The two parts of the game Morikawa wields better than his contemporaries are wisdom (in the form of discipline) and maybe the best iron game since Woods. It's a lethal combination when you have a lead going into Sunday like he did over the weekend at The Concession. But you still have to close. 

Golf is a game of decision-making more than anything. Some PGA Tour pros are excellent at scoring, hitting great golf shots and doing all of this with regularity and consistency. But maybe they are not as good at knowing when to pick their spots and how to wriggle into the lowest score at the right time of the week (after 72 holes). Winning is a function of timing, playing the right type of round at the right moment.

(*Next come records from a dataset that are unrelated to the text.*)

/-- A tenant whose bounce region and paths qualify enters; once no other owner's command is in flight the engines are
cleared, the sealed region scrubbed and the keys made: ON. An exit asked for, or the tenant without a path for its
time, is ended likewise once the tenant's commands have gone, the keys destroyed; at the entry bound the commands that
hold it up end with TENANT_BUSY. A region within its grants that meets no other is registered; its package then
decides it; unbound, its key is gone. -/
def Obligations.ConfidentialMode : Prop :=
  (∀ (s : State) (w : Src),
     s.m.clocked = true →
     s.m.admits w 0x6020 5 = true →
     s.m.heard.reg 0x6001 2 0 ≠ 0 →
     s.m.heard.reg 0x3430 5 s.m.heard.tenant = 1 →
     s.m.heard.bounceOk = true →
     s.m.heard.tenantPathsOk = true →
     s.m.heard.confState = 0 →
     exec (.confidentialEnter w) s = .next (s.after fun m => (m.heard.setConf 1).answerWrite w 0x6020 5 0)) ∧
  (∀ (s : State) (w : Src),
     s.m.clocked = true →
     s.m.admits w 0x6020 6 = true →
     s.m.heard.confState = 2 →
     exec (.confidentialExit w) s = .next (s.after fun m => (m.heard.setConf 3).answerWrite w 0x6020 6 0)) ∧
  (∀ (s : State),
     s.m.clocked = true →
     exec .confidentialEntryBoundExpiry s = .next (s.after fun m => m.confWaits.foldl (fun x k => x.engineEnd stTenantBusy k) m)) ∧
  (∀ (s : State) (key : List Byte),
     s.m.clocked = true →
     s.m.confState = 1 →
     s.m.confWaits = [] →
     exec (.confidentialEntryDone key) s =
     .next (s.after fun m =>
       let n := (m.clearEngines.scrubSealed.setReg 0x6020 9 0 0).setReg 0x6020 0x0A 0 0
       ({ n with sec := { n.sec with bounceKey := slice key 0 32 } } : Mach).setConf 2)) ∧
  (∀ (s : State),
     s.m.clocked = true →
     s.m.confState = 3 →
     s.m.confWaits = [] →
     exec .confidentialExitDone s =
     .next (s.after fun m =>
       ({ m.clearEngines.scrubSealed with sec := { m.clearEngines.scrubSealed.sec with bounceKey := [] } } : Mach).setConf 0)) ∧
  (∀ (s : State),
     s.m.clocked = true →
     s.m.confState = 2 →
     s.m.paths s.m.tenant = [] →
     s.m.reg 0x6020 8 0 ≠ 0 →
     exec .pathLossExitExpiry s = .next (s.after fun m => m.setConf 3)) ∧
  (∀ (s : State) (w : Src) (k base len who : Nat),
     s.m.clocked = true →
     s.m.admits w 0x6031 6 = true →
     s.m.heard.sel w.q 0x6031 1 = k →
     s.m.heard.reg 0x6031 4 k = base →
     s.m.heard.reg 0x6031 5 k = len →
     s.m.heard.bindOwner w.q = who →
     base % 2 ^ 21 = 0 →
     len % 2 ^ 21 = 0 →
     len ≠ 0 →
     s.m.heard.sec.bound = [] →
     s.m.heard.inGrant who (s.m.heard.reg 0x6031 2 k) (s.m.heard.reg 0x6031 3 k) = true →
     s.m.heard.inGrant who base len = true →
     exec (.weightBind w) s =
     .next (s.after fun m =>
       (((({ m.heard with sec := { m.heard.sec with bound := tput m.heard.sec.bound k { base := base, len := len, key := [] } } } :
         Mach).setReg 0x6031 7 k 0).setReg 0x6031 8 k 0).setReg 0x6031 9 k who).answerWrite w 0x6031 6 0)) ∧
  (∀ (s : State) (w : Src) (k : Nat),
     s.m.clocked = true →
     s.m.admits w 0x6031 6 = true →
     s.m.heard.sel w.q 0x6031 1 = k →
     exec (.weightUnbind w) s =
     .next (s.after fun m =>
       ((((({ m.heard with sec := { m.heard.sec with bound := tdel m.heard.sec.bound k } } : Mach).setReg 0x6031 7 k 0).setReg 0x6031 8 k
         0).setReg 0x6031 9 k 0xFF).auditReq w.q 0x0021 [byteOf k, 0, 0]).answerWrite w 0x6031 6 0)) ∧
  (∀ (s : State) (slot : Nat) (b : BoundRegion) (p : List Byte) (m1 : Mach),
     s.m.clocked = true →
     tget s.m.sec.bound slot = some b →
     s.m.reg 0x6031 7 slot = 0 →
     s.m.recall (s.m.reg 0x6031 2 slot) (s.m.reg 0x6031 3 slot) false = none →
     (s.m.loadDpa 0 (s.m.reg 0x6031 2 slot) (s.m.reg 0x6031 3 slot)).1 = .ok p →
     m1 = (s.m.loadDpa 0 (s.m.reg 0x6031 2 slot) (s.m.reg 0x6031 3 slot)).2 →
     (∀ key, m1.checkPackage p = .ok key →
       exec (.bindingDecision slot) s =
         .next (s.after fun _ =>
           (((({ m1 with sec := { m1.sec with bound := tput m1.sec.bound slot { b with key := key } } } : Mach).setReg 0x6031 7 slot 1).setReg
             0x6031 8 slot 0).notice 0x8134 [byteOf slot, 1, 0]).audit 0x0021 [byteOf slot, 1, 0])) ∧
     (∀ why, m1.checkPackage p = .error why →
       exec (.bindingDecision slot) s =
         .next (s.after fun _ =>
           ((((m1.bump 0x7130 7).setReg 0x6031 7 slot 2).setReg 0x6031 8 slot why).notice 0x8134 [byteOf slot, 2, byteOf why]).audit 0x0021
             [byteOf slot, 2, byteOf why])))

/-- A snapshot captures the counters into its requester's bank; a clear drops what is cleared. Units are armed, disarmed
and cleared; software starts and stops are events; the events of the lowest stamp are applied to every unit when its
window ends. An eye measured is kept for its lane and the next comes in turn. A margin evaluation records its readings
and evaluates every source. The trace starts, stops, and ends when the records after its trigger are written. -/
def Obligations.Telemetry : Prop :=
  (∀ (s : State) (w : Src),
     s.m.clocked = true →
     s.m.admits w 0x7000 1 = true →
     exec (.snapshot w) s =
     .next (s.after fun m => (m.heard.setReq w.q { m.heard.req w.q with
       snap := m.heard.cairn.regs.filter (fun x => snapCounter (keyIndex x.1) (keySub x.1)), snapTime := m.heard.now }).answerWrite w 0x7000 1 0)) ∧
  (∀ (s : State) (w : Src),
     s.m.clocked = true →
     s.m.admits w 0x7000 3 = true →
     exec (.clearCounters w) s = .next (s.after fun m => (m.heard.dropRegs clearedCounter).answerWrite w 0x7000 3 0)) ∧
  (∀ (s : State) (w : Src) (u : Nat),
     s.m.clocked = true →
     s.m.admits w 0x7140 5 = true →
     s.m.heard.rowOf w.q 0x7140 5 = u →
     (s.m.heard.span u = 0 → exec (.spanArm w) s =
       .next (s.after fun m => ((m.heard.setReg 0x7140 5 u 1).setReg 0x7140 8 u 1).answerWrite w 0x7140 5 0)) ∧
     exec (.spanDisarm w) s =
       .next (s.after fun m => (((m.heard.setTele { m.heard.tele with starts := tdel m.heard.tele.starts u }).setReg 0x7140 5 u 0).setReg
         0x7140 8 u 0).answerWrite w 0x7140 5 0)) ∧
  (∀ (s : State) (w : Src),
     s.m.clocked = true →
     s.m.admits w 0x7140 6 = true →
     exec (.softwareStart w) s = .next (s.after fun m => (m.heard.event 0 0).answerWrite w 0x7140 6 0)) ∧
  (∀ (s : State) (w : Src),
     s.m.clocked = true →
     s.m.admits w 0x7140 7 = true →
     exec (.softwareStop w) s = .next (s.after fun m => (m.heard.spanEvent 0 1).answerWrite w 0x7140 7 0)) ∧
  (∀ (s : State) (t : Nat),
     s.m.clocked = true →
     (s.m.tele.events.map (·.stamp)).min? = some t →
     exec .spanSettleExpiry s =
     .next (s.after fun m => (List.range 16).foldl (fun x u => x.applySpan (m.tele.events.partition fun e => e.stamp == t).1 u)
       (m.setTele { m.tele with events := (m.tele.events.partition fun e => e.stamp == t).2 }))) ∧
  (∀ (s : State) (w : Src),
     s.m.clocked = true →
     s.m.admits w 0x7140 0x13 = true →
     exec (.clearSpan w) s =
     .next (s.after fun m => ((List.range 10).foldl (fun x k => x.setReg 0x7140 (9 + k) (m.heard.rowOf w.q 0x7140 0x13)
       (dictDefault 0x7140 (9 + k))) m.heard).answerWrite w 0x7140 0x13 0)) ∧
  (∀ (s : State) (p height width first : Nat) (rest : List Nat),
     s.m.clocked = true →
     s.m.lanesUsed p = first :: rest →
     p < 8 →
     s.m.numberedState p = true →
     (first :: rest).contains (tgetD s.m.tele.eyeLane p first) = true →
     exec (.eyeMeasurementDone p height width) s =
     .next (s.after fun m =>
       let lane := tgetD m.tele.eyeLane p first
       m.setTele { m.tele with
         eyes := tput m.tele.eyes (p * 32 + lane) (height % 65536, width % 65536, m.now),
         eyeLane := tput m.tele.eyeLane p (((first :: rest).find? fun l => decide (lane < l)).getD first) })) ∧
  (∀ (s : State) (rails : List (Nat × Int × Nat)) (slacks : List (Nat × Int)),
     s.m.clocked = true →
     exec (.marginEvaluation rails slacks) s =
     .next (s.after fun m =>
       let a := rails.foldl (fun x r => x.setTele { x.tele with rails := tput x.tele.rails r.1 (ofSigned 32 r.2.1, r.2.2 % 65536) }) m
       let b := slacks.foldl (fun x r => x.setTele { x.tele with slack := tput x.tele.slack r.1 (ofSigned 32 r.2) }) a
       let c := (List.range b.dies).foldl (fun x p => x.setTele { x.tele with
         codewords := tput x.tele.codewords p ((x.reg (0x7050 + p) 8 p :: tgetD x.tele.codewords p []).take 101) }) b
       (List.range ((c.marginOne 0 0xF).marginOne 1 0xF).dies).foldl (fun x p => [2, 3, 4, 5, 6].foldl (fun x k => x.marginOne k p) x)
         ((c.marginOne 0 0xF).marginOne 1 0xF))) ∧
  (∀ (s : State) (w : Src),
     s.m.clocked = true →
     s.m.admits w 0x9000 7 = true →
     s.m.heard.tracing = false →
     exec (.traceStart w) s =
     .next (s.after fun m =>
       let t : Trace := {
         dieMask := m.heard.reg 0x9000 1 0, srcMask := m.heard.reg 0x9000 2 0, ring := m.heard.reg 0x9000 3 0,
         length := m.heard.reg 0x9000 4 0, trigger := m.heard.reg 0x9000 5 0, postLeft := 0, sequence := m.heard.tele.trace.sequence }
       (((((((m.heard.setTele { m.heard.tele with trace := t }).setReg 0x9000 8 0 1).setReg 0x9000 9 0 0).setReg 0x9000 0x0A 0 0).setReg
         0x9000 0x0B 0 0).setReg 0x9000 0x0C 0 (2 ^ 64 - 1)).auditUncoded w.q [1]).answerWrite w 0x9000 7 0)) ∧
  (∀ (s : State) (w : Src),
     s.m.clocked = true →
     s.m.admits w 0x9000 7 = true →
     exec (.traceStop w) s = .next (s.after fun m => (m.heard.stopTrace.auditUncoded w.q [2]).answerWrite w 0x9000 7 0)) ∧
  (∀ (s : State),
     s.m.clocked = true →
     s.m.reg 0x9000 8 0 = 2 →
     s.m.tele.trace.postLeft = 0 →
     exec .tracePostTriggerDone s = .next (s.after fun m => m.stopTrace))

Taking risks from behind, playing wisely from ahead. Morikawa seems to understand this in a way 24-year-olds should not. In a world where Finau and Morikawa have essentially been the same player for 18 straight months, there are few better explanations for why Morikawa has four wins and a major, and Finau does not.

Morikawa's trajectory is astounding. Not just because he's maybe the best iron player in the world or because Rory McIlroy said on Sunday, "it's sort of hard to think that he could hit a ball offline," but also because he clearly has accumulated the skill of winning over the course of his career. And while it's maybe unfair to disproportionately reward that skill -- above all the other skills -- with trophies, the reality Koepka noted remains. You either won, or you did not. And Morikawa has already done so a lot and will continue to for a long, long time.